AIM OF THE EXERCISE: Everything from the first line of the material below through the line containing "open Sys2Proof Sys2Proof.Machine" is to be printed exactly, and nothing more.

DATA:
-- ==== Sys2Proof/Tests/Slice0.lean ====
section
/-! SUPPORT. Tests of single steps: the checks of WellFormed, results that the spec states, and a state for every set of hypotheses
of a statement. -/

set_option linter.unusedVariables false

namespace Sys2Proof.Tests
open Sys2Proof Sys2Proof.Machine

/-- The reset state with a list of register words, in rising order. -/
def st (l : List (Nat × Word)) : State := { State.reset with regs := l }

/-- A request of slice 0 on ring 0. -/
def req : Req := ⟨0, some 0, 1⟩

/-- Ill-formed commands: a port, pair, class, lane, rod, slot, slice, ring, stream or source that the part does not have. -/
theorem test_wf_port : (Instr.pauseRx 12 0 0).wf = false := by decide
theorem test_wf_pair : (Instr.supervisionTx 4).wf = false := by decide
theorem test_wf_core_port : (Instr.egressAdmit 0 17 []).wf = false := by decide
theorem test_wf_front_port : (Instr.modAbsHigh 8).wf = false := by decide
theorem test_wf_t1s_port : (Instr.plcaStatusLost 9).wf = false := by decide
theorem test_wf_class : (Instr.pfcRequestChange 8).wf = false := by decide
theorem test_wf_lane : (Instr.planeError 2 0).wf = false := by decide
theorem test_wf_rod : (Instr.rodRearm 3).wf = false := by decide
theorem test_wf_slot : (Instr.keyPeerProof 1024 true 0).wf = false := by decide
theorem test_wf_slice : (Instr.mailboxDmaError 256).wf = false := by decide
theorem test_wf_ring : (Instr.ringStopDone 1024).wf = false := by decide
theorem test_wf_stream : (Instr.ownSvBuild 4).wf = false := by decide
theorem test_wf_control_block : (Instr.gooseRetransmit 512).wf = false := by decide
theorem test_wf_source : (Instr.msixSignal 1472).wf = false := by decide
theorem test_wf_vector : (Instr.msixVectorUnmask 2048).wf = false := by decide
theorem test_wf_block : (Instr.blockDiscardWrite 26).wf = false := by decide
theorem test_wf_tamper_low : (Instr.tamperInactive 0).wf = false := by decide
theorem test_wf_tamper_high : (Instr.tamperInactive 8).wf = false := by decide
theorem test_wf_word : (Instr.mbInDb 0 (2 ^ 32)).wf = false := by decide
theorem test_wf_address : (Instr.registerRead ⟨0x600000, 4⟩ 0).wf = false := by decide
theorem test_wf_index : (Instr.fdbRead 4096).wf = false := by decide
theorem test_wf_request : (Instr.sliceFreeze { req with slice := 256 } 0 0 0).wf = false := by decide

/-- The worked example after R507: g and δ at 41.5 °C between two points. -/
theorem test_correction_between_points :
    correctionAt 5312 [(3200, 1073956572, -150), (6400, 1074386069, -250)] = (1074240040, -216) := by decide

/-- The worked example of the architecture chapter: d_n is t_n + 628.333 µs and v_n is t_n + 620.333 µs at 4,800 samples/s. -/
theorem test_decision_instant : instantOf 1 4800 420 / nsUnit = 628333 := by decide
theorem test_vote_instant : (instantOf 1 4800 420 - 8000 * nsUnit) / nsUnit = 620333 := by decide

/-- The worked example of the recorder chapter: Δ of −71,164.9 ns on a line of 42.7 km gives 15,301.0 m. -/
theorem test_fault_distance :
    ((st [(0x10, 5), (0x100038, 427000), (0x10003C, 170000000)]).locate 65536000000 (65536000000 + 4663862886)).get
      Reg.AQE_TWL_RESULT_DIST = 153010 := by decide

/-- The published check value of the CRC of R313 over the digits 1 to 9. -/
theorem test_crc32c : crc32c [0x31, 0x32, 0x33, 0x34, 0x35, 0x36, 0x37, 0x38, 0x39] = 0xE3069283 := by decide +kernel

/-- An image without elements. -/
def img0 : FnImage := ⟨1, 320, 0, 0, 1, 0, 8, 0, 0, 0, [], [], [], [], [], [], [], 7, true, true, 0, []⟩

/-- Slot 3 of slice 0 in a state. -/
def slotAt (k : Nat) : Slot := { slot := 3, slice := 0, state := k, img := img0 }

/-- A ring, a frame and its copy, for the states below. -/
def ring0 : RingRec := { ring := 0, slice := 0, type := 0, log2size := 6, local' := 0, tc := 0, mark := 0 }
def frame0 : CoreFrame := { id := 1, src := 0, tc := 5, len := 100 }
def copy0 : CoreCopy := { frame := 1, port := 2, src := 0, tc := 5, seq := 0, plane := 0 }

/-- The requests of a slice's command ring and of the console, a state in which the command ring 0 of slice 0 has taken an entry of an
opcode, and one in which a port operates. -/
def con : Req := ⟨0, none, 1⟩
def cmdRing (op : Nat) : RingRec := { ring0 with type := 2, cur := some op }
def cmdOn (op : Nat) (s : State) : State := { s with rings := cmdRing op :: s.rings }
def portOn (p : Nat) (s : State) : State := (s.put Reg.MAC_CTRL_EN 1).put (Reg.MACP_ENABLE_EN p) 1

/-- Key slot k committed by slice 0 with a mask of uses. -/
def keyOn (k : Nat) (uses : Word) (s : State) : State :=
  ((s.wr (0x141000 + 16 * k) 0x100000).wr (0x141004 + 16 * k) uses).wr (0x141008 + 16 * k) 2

WRITTEN SOLUTION:
-- ==== Sys2Proof/Tests/Slice0.lean ====
section
/-! SUPPORT. Tests of single steps: the checks of WellFormed, results that the spec states, and a state for every set of hypotheses
of a statement. -/

set_option linter.unusedVariables false

namespace Sys2Proof.Tests
open Sys2Proof Sys2Proof.Machine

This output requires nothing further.